How do I know how may vanes the impeller/pump if I do not have the pump in front of me? The pump information is above
Hi Randal,
Your replys which I have read so far had been highly accurate and helpful, thank you! Here is a non standard question which perhaps you could help with. I have a spinning tube or it could also be a cone shape that I want water drawn up in 2 different ways. One to achieve the highest pressure possible and the second for the highest volume. I played with some axial flow pump impeller designs but as there is no central shaft and the drive needs to come from the spinning tube. Figuring out an effective way to do this is tricky as there is no diffuser or I have not figured out a way to integrate one yet.

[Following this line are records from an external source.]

/-! ## Live words -/

/-- Compute positions missing from the logical numbering (R511). -/
def retCount (s : State) : Nat :=
  s.wafer.retire.foldl (fun n p =>
    n + 16 * p.2.absentClusters.length + (p.2.absentTiles.filter fun t => !p.2.absentClusters.contains (clusterOf t)).length) 0
/-- GRADE (R23, R511): 0 A, 1 B, 2 C, 3 U. -/
def gradeOf (s : State) : Nat :=
  let n := 46080 - retCount s
  if n = 46080 then 0 else if 45056 ≤ n then 1 else if 43008 ≤ n then 2 else 3
/-- ARBCNT (R512). -/
def arbCount (s : State) : Nat := s.wafer.fuses.length - (s.wafer.fuses.reverse.takeWhile fun p => !p.1 && !p.2).length
/-- The retired-site bitmap (R511). -/
def retiredBitmap (s : State) : List Byte :=
  toBytes 6528 (s.wafer.retiredSites.dedup.foldl (fun n p => n + 2 ^ (1088 * p.1 + 32 * p.2.1 + p.2.2)) 0)
/-- W48STAT (Table 17.5). -/
def w48stat (s : State) : Word :=
  w64 (boolNat s.wafer.ready * 2 ^ 63 + (if 3 ≤ s.wafer.stage then gradeOf s else 0) * 2 ^ 16 + s.wafer.stage % 256 * 2 ^ 8 + s.wafer.error % 256)
/-- TRSTAT (Table 16.3). -/
def trstat (s : State) : Word :=
  w64 (retCount s * 2 ^ 48 + arbCount s * 2 ^ 40 + s.wafer.dstate % 4 * 2 ^ 8 + gradeOf s)

/-! ## Registers that act when written -/

/-- A digest's 32 bytes. -/
def digest32 (l : List Byte) : List Byte := (l ++ List.replicate 32 0).take 32
/-- MKERN extended by a value, unless it is locked (Table 16.3). -/
def extendKernel (s : State) (value : List Byte) : State :=
  if s.wafer.mlock then s else { s with wafer := { s.wafer with mkern := sm3 (digest32 s.wafer.mkern ++ value) } }
/-- A write of STATE = 0 (R539): Doze ends, and one not yet entered is taken back. -/
def leaveDoze (s : State) : State :=
  { s with
    due := s.due.filter fun d => d != .doze
    wafer := { s.wafer with pwrctl := 0, thermal := false, power := if s.wafer.power = .doze then .run else s.wafer.power } }

/-! ## Fields a level may write -/

/-- A word with the bits of a mask taken from v. -/
def masked (old v mask : Word) : Word := (old &&& ~~~mask) ||| (v &&& mask)
/-- DRCTL bits that a level may write (Table 14.1). -/
def drctlMask (lv : Nat) : Word := if lv = 0 then 0xFFFFFFFFFFFF0003 else if lv = 1 then 0xFFFF00FFFFFF0001 else 0
/-- SLTAB bits (Table 14.1). -/
def sltabMask : Word := 0x80FFFFFFFFFFFFFF
/-- RIGHTS bits that name a right (Table 15.3). -/
def rightsMask : Nat := 0x7F

/-! ## Agent records (R471, R472) -/

/-- The fields of Table 15.2 that an agent of level lv may write in a record of level rl: high bit, low bit. -/
def recordFields (lv rl : Nat) : List (Nat × Nat) :=
  let own := decide (lv ≤ rl)
  let par := decide (lv ≤ rl - 1)
  (if par then [(511, 448), (447, 447), (439, 416), (415, 400)] else []) ++
  (if own then [(355, 352), (335, 320), (319, 256), (255, 192), (63, 0)] else []) ++
  (if lv = 0 then [(191, 128)] else []) ++ (if lv ≤ 1 then [(127, 64)] else [])
/-- A record after a write of double k by an agent of level lv whose rights at the island are given (R13, R471, R472). -/
def recordWrite (b : List Byte) (lv rights k : Nat) (v : Word) : List Byte :=
  let rl := levelOf (recFld b 439 416)
  let b' := (recordFields lv rl).foldl (fun acc f =>
    if f.2 / 64 = k then
      let x := fld v (f.1 % 64) (f.2 % 64)
      recSet acc f.1 f.2 (if f.2 = 400 then x &&& rightsMask &&& rights else x)
    else acc) b
  recSet b' 446 445 (levelOf (recFld b' 439 416))
/-- Rights cleared in a partition's record leave the records of its slices at the island too (R472). -/
def revokeRights (l : Map Nat (List Byte)) (part cleared : Nat) : Map Nat (List Byte) :=
  l.map fun p =>
    let t := recFld p.2 439 416
    if sliceOf t ≠ 0 ∧ partTenant t = part then (p.1, recSet p.2 415 400 (recFld p.2 415 400 &&& (0xFFFF ^^^ cleared))) else p
/-- Cores of an island that had stopped for want of tenant 0's handler try the entry again (R469). -/
def retryStopped (s : State) (i : Nat) : State :=
  (List.range 8).foldl (fun s k =>
    let c := s.core i k
    if c.stopped then
      match handlerOf s i k 3 0 with
      | some p => s.setCore i k { c with stopped := false, regs := { c.regs with pc := w64 p.2 } }
      | none => s
    else s) s
/-- A record as control space shows it: tenant 0's record is VALID from W48READY (R469). -/
def shownRecord (s : State) (i k : Nat) : List Byte :=
  let b := mget (s.island i).records (List.replicate 64 0) k
  if k = 0 && s.wafer.ready then recSet b 447 447 1 else b
/-- A write of double j of record k of island i by tenant t; a queue with new room takes the island's held records (R484). -/
def writeRecord (s : State) (t i k j : Nat) (v : Word) : State :=
  let isl := s.island i
  let old := mget isl.records (List.replicate 64 0) k
  let rights := if t = 0 then rightsMask else recFld (agentRecord s i t) 415 400
  let new := recordWrite old (levelOf t) rights j v
  let rs := mset isl.records k new
  let nt := recFld new 439 416
  let rs := if levelOf nt = 1 then revokeRights rs nt (recFld old 415 400 &&& (0xFFFF ^^^ recFld new 415 400)) else rs
  let s := s.setIsland i { isl with records := rs }
  let s := if isl.held.isEmpty then s else s.addDueOnce (.heldRecordDelivery i)
  if k = 0 then retryStopped s i else s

I could perhaps bolt the assembly to the floor and have the shaft stationary with the diffuser connected on the other side of the impeller but there are probably better ways to do this!
If you have some creative ideas it would be nice to touch base.
Cheers
Che
Randal,
Thank you for responding so quickly. The pump in question has an enclosed “double-sided impeller” so a new impeller with the same external dimensions that can be “dropped in” is probably the way to go. This is a special pump for an Aerospace application that is being adapted for another system.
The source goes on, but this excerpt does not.